▶ ACTION ITEM:
Below are the entries. Transcribe exactly the lines from the one with "R31 to R35, 45_control_fsm.md" through the one with "numeric address. -/", ends included, and leave out all others.

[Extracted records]
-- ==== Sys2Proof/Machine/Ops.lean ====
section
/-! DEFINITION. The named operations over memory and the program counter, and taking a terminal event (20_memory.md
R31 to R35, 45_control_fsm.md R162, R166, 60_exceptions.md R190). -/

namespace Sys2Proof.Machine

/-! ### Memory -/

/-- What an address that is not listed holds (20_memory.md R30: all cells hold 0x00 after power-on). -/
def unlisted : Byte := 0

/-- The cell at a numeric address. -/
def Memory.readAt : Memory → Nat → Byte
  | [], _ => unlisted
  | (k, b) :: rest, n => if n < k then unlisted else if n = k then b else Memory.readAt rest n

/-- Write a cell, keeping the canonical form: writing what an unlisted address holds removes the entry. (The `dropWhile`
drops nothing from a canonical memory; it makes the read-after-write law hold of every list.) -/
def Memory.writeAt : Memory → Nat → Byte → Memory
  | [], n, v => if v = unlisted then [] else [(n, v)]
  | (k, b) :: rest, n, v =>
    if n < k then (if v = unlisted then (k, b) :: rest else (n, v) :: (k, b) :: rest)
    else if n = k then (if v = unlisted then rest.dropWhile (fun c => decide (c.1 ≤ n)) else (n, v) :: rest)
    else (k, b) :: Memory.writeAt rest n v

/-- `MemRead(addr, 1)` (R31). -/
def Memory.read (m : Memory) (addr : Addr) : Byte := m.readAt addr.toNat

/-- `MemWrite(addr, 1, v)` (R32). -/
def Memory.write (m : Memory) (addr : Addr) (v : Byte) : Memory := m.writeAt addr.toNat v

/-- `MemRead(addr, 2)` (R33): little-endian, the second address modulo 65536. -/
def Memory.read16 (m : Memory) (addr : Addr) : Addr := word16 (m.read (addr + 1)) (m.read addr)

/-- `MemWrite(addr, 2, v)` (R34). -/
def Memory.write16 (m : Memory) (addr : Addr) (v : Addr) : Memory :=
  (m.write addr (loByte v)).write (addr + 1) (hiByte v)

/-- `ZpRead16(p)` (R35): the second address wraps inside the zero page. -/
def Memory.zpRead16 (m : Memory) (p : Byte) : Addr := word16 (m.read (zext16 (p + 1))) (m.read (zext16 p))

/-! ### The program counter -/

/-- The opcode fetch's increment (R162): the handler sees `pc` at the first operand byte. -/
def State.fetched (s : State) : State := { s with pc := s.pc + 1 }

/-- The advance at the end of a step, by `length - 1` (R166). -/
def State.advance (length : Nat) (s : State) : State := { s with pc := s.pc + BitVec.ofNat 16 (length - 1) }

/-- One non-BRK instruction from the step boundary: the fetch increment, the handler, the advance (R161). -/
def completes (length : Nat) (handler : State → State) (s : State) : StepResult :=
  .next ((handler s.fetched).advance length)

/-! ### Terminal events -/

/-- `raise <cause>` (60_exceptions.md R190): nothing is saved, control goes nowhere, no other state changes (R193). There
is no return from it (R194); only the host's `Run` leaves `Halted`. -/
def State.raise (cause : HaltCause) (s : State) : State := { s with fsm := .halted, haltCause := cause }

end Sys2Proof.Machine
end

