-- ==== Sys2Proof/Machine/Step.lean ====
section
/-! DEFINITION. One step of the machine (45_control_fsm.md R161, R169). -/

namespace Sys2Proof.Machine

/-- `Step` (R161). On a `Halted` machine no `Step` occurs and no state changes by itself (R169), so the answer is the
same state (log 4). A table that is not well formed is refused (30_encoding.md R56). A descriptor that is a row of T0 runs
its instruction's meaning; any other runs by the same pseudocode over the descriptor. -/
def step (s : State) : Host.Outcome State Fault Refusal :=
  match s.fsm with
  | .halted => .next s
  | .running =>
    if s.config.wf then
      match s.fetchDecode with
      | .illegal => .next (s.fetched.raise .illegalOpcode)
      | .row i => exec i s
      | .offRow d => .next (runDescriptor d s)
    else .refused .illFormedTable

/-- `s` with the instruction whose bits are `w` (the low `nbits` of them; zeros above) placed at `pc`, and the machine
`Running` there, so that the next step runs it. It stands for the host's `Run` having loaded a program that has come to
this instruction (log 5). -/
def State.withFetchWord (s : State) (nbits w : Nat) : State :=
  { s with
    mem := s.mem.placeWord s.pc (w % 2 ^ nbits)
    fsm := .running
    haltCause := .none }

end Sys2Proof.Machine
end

▶ REPLY:
R31 to R35, 45_control_fsm.md R162, R166, 60_exceptions.md R190). -/

namespace Sys2Proof.Machine

/-! ### Memory -/

/-- What an address that is not listed holds (20_memory.md R30: all cells hold 0x00 after power-on). -/
def unlisted : Byte := 0

/-- The cell at a numeric address. -/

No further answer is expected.